Strengths & Weaknesses of the Collection

The Library has research level collections in Caribbean and Brazilian Studies. Well represented are also Ethiopia and the Republic of South Africa. For the rest of sub-Saharan Africa and in African American Studies, the Library has a study collection level. A weakness of the collection is Francophone Africa and Francophone Caribbean.

In December 1995, New York University Libraries purchased the collection of the University Place Bookshop which consisted of over 40,000 titles in 80,000 volumes most of which are Africana materials. These books, periodicals and pamphlets cover a wide range of subjects related to sub-Saharan African, African American, and Caribbean cultures, including literature, art, history, politics, economics, religion, aand sociology. There are also extensive materials on slavery. Since many of the items are long out-of-print, the acquisition of this collection has strenghtened the retrospective collection of Africana at the Library considerably.

The Africana collection also includes microforms in the following subjects: Black literature, 1827-1940; the slave trade, 1858-1892; slavery in ante-bellum southern industries; slavery source materials, and state slavery slavery statutes, 1789-1865.

Another strength of the collection lies in motion pictures from sub-Saharan Africa and the diaspora.

The Africana music collection is especially strong in jazz and Brazilian as well as Caribbean music.

The Fales Collection has a relatively small collection of African American periodicals and monographs which are shelved along with the rest of Fales books. It also houses separately a collection of African American Avantgarde poems, anthologies and minstrels materials.

Other Resources

There are two major Africana collections in New York City: 1. The Schomburg Center for Research in Black Culture and 2. Columbia University Libraries.

Schomburg's collections include art objects, books, manuscripts, periodicals, newspapers, photographs, prints, recorded music, and sheet music. The printed text holdings are especially strong in African, Caribbean and African American literature as well as in the history of the Americas and the New York metropolitan area. Other foci of the collection are texts on Harlem and Blacks in the performing arts. The Manuscripts, Archives and Rare Books Division of Schomburg is strongest for the 20th century in the fields of the performing arts, Harlem, African American writers, women, civil rights organizations, historians, scholars, radical political movements, religion, and 18th and 19th century Haitian history. The Moving Image and Recorded Sound Division holds a strong collection of African American, Caribbean and African popular and traditional music genres, early jazz and tap dance film footage, and public afairs television broadcasts. The Photographs and Prints Division is strongest in the areas of slavery, Civil War, 19th-century Caribbean and South America, performing and visual arts, modern civil rights movements, religion, military, Harlem, migrant and rural farmers, writers and artists from the Harlem Renaissance period, civic and political leaders worldwide, sports figures and performing artists.
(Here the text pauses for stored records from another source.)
-- ==== Sys2Proof/Machine/SoftRst.lean ====
section
/-! DEFINITION. Soft resets of pages (R497) and what a cluster reset refuses (R471). -/

namespace Sys2Proof.Machine

/-- Words that a reset keeps. -/
def Dev.keep (d old : Dev) (l : List Nat) : Dev := d.forAll l (fun d a => d.setWord a (old.word a))

/-- The words from `a` up to `b`. -/
def wordRange (a b : Nat) : List Nat := (List.range ((b - a) / 4)).map (fun i => a + 4 * i)

/-- The registers of a page from offset 0x040, PG_IRQ_STAT, PG_IRQ_EN, PG_FLT_STAT, PG_ERR_ADDR, the shadows and the PG_SNAP_HI
holders return to reset (R497). -/
def Dev.pageClear (d : Dev) (base : Nat) : Dev :=
  let d := d.dropWords (base + 0x40) (base + 0x1000)
  let d := d.forAll [0x10, 0x14, 0x1C, 0x28] (fun d o => d.setWord (base + o) 0)
  { d with snap := Tab.dropRange d.snap base (base + 0x1000), snapHi := Tab.dropRange d.snapHi base (base + 2) }

/-- A cluster reset of cluster `n` is refused (R471). -/
def Dev.clBusy (d : Dev) (n : Nat) : Bool := (d.ctxOfCluster n).any d.ctxOwning || d.rasOnCluster n

/-- The global channel of a PIN page. -/
def pinOf (base : Nat) : Nat := 32 * ((base - 0x800000) / 0x40000) + base / 0x1000 % 32

/-- A soft reset of a cluster page is accepted. -/
def Dev.srstCluster (d : Dev) (kind : PageKind) (n : Nat) : Bool :=
  !d.clBusy n && (d.clu n).slice == 0 && (d.clu n).bst.isNone &&
    (kind != .seq || n % 4 != 0 || !(d.rangeCtx (n / 4)).any d.ctxActive) && (kind != .acq || d.bufLevel n == 0)

/-- The condition of the page's row in R497. -/
def Dev.srstOk (d : Dev) (kind : PageKind) (base : Nat) : Bool :=
  match kind with
  | .glb | .hif | .thm | .ctx => true
  | .txn => (List.range 8).all (fun s => d.get (txnReg s) .TXN_STAT_STATE != 2)
  | .clk => d.clkState == 2 && (List.range 4).all (fun m => d.get (muxBase m) .CLK_SW_STAT_STATE != 1) && !d.allCtx.any d.ctxOwning && !d.rasOn
  | .pwr => d.pow.queue == [] && d.pow.prog == [] && !d.bit pwrB .PWR_DVFS_STAT_BUSY
  | .flt => d.get fltB .FLT_SAFE_MAP_CLUSTER == 0 && !d.bit fltB .FLT_STAT_DEV_SHADOW && d.get fltB .FLT_SHADOW_MAP_CLUSTER == 0
  | .bst => d.bst.todo == [] && !d.bstRuns && d.get bstB .PG_STAT_STATE != 2
  | .calg => d.get calB .CAL_RUN_MAP_CLUSTER == 0
  | .msl => !d.mslOn
  | .patg => (List.range 16).all (fun q => !d.bit (strBase q) .PAT_STR_CTRL_EN)
  | .res => !d.allCtx.any d.ctxOwning && d.pageState .res resB == some 0
  | .ras => !d.bit rasB .RAS_CTRL_EN
  | .msp => !d.bit mspB .MSP_M_CTRL_BUSY
  | .lcs => !d.bit lcsB .LCS_STAT_BUSY
  | .pmcg => !d.bit pmcB .PMC_DUMP_CTRL_EN
  | .dps => d.dpsState (dpsOf base) == 0
  | .pin => d.pinState (pinOf base) == 0 && !d.rasOwns (pinOf base)
  | _ => d.srstCluster kind ((pageCluster kind base).getD 0)

/-- The CLK page (R497): CLK_REF_LOSS_CNT is kept; CLK_STAT and CLK_PLL_LOCK show the oscillators and PLLs, which run on (notes/assumptions/76.md); the multiplexers take their reset source, the vector PLLs relock to the reset period. -/
def Dev.srstClk (d old : Dev) : Dev :=
  let d := d.keep old [clkB + 0x40, clkB + 0x44, clkB + 0x50]
  let d := d.forAll (List.range 4) (fun d m =>
    (d.put (muxBase m) .CLK_SW_STAT_CUR (old.get (muxBase m) .CLK_SW_STAT_CUR)).muxRequest m (d.get (muxBase m) .CLK_MUX_CTRL_SEL))
  d.forAll (List.range 8) (fun d r =>
    let d := d.setb (vpBase r) .CLK_VP_STAT_OFF (old.bit (vpBase r) .CLK_VP_STAT_OFF)
    d.vpRelock r)

/-- The PWR page (R497): cluster states stay; tolerances and the DVFS target are those of reset. -/
def Dev.srstPwr (d old : Dev) : Dev :=
  let d := d.keep old ((pwrB + 0x60) :: (List.range 32).map (fun n => pwrB + 0x108 + 0x10 * n))
  let d := { d with pow := { d.pow with avsHold := false, avsOk := false, avsTry := 0 } }
  ((d.faultEnd 0x05 0 0).forAll d.clusters Dev.tooDeep).dvfsCheck

/-- The sinters and waiting inputs of a context are dropped (R470, R497). -/
def Ctx.noAcq (x : Ctx) : Ctx := { x with slots := [], inbox := [], due := [], mstop := [] }

/-- The pages of a cluster (R497). -/
def Dev.srstClPage (d : Dev) (kind : PageKind) (n : Nat) : Dev :=
  match kind with
  | .seq =>
    let d := if n % 4 = 0 then { d with blankArm := d.blankArm.filter (fun b => b / 4 != n / 4), blankOpen := d.blankOpen.filter (fun b => b / 4 != n / 4) } else d
    (d.setEngS n { d.eng n with queue := [], run := none, opc := [], svc := 0 }).calRequest n
  | .ucs => d.setEng n { d.eng n with pram := [], pbad := [] }
  | .patc => { d with cache := d.cache.filter (fun r => r.ctx / 32 != n), fills := d.fills.filter (fun f => f.ctx / 32 != n) }
  | .acq => d.forAll ((List.range 32).map (fun i => 32 * n + i)) (fun d c => d.setCx c (d.cx c).noAcq)
  | .tdc => { d with hist := Tab.dropRange d.hist (n * 32 * 1024) ((n + 1) * 32 * 1024) }
  | .wfg =>
    let d := d.forAll [4 * n, 4 * n + 1, 4 * n + 2, 4 * n + 3] (fun d w => d.setGen w {})
    let d := d.forAll [2 * n, 2 * n + 1] (fun d k => d.setDp k { d.dp k with held := none })
    d.setClu n { d.clu n with held := none }
  | .calc => ((d.setClu n { d.clu n with failT := [], failAt := [] }).calDueMap n).calStaged n
  | .pmcc => d.setClu n { d.clu n with cap := none, wordsP := 0 }
  | _ => d

/-- A parked channel's pin, PMU and TDC return to reset; a context keeps its claim on the channel (R497, R13). -/
def Dev.srstPin (d : Dev) (g : Nat) : Dev :=
  ((d.setPin g { owner := (d.pin g).owner, slot := (d.pin g).slot }).setPmu g {}).setTdc g {}

/-- The block behind a page returns to its reset condition, except for what R497 keeps. -/
def Dev.srstBody (d : Dev) (kind : PageKind) (base : Nat) : Dev :=
  let old := d
  let d := d.pageClear base
  match kind with
  | .glb => d.keep old [glbB + 0x4C, glbB + 0x54]
  | .hif => d.keep old [hifB + 0x40]
  | .txn => { d with txn := [] }
  | .clk => d.srstClk old
  | .pwr => d.srstPwr old
  | .thm => (d.keep old ((thmB + 0x70) :: wordRange (thmB + 0x200) (thmB + 0x2C0))).thmStat
  | .flt => d.keep old (wordRange (fltB + 0x40) (fltB + 0x60))
  | .bst => { d with bst := { d.bst with todo := [], wait := none } }
  | .msl => ({ d with lnk := {} }).forAll (List.range 8) (fun d s => d.setSlot s { d.slot s with tick := none }) -- a tick not yet effective goes; its commits wait for the next
  | .patg => { d.keep old [patB + 0x40] with strms := [] }
  | .res => { d with coal := [], mbs := [] }
  | .ras => { (if old.rasOn then old.rasFinish else old).pageClear base with ras := {} }.put base .PG_STAT_STATE 0
  | .msp => { d with msp := {} }
  | .lcs => ((d.keep old [lcsB + 0x40]).put lcsB .LCS_STAT_FAILS (old.get lcsB .LCS_STAT_FAILS)).setb lcsB .LCS_STAT_LOCKOUT (old.bit lcsB .LCS_STAT_LOCKOUT)
  | .pmcg => { d with dumps := 0 }
  | .dps => d.setDp (dpsOf base) {}
  | .pin => d.srstPin (pinOf base)
  | .calg | .ctx => d
  | .seq | .ucs | .patc | .acq | .tdc | .wfg | .calc | .pmcc => d.srstClPage kind ((pageCluster kind base).getD 0)

/-- A soft reset that is accepted starts (R497): SRST and BUSY read 1 until it completes. A soft reset of the MSP page written through the
MSP waits for the end of its frame. -/
def Dev.srstStart (d : Dev) (p : HPort) (kind : PageKind) (base : Nat) : Dev :=
  if kind = .msp ∧ p = .msp then
    { d.setb base .PG_CTRL_SRST true with msp := { d.msp with srst := true } }
  else ((d.srstBody kind base).setb base .PG_CTRL_SRST true).setb base .PG_STAT_BUSY true

end Sys2Proof.Machine
end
Geographically, Columbia's African collections emphasize Botswana, Lesotho, Swaziland and Zimbabwe as part of a Reasearch Libraries Group assignment. In general, the following subjects are given special consideration: the arts, economic development, geography, history, law, literature, political science, sociology, and anthropology. Some materials in African languages and Arabic are included.

The Rare Books and Manuscripts Library contains about two hundred books on Africa. It also holds a Slavery Collection, the Frederick William Holls (1857-1903) papers which relate partly to the South African War, the Sir Henry Rider Haggard (1856-1925), British imperial official in South Africa and novelist) materials, and the Whitney M. Young, Jr. papers (American civil rights leader).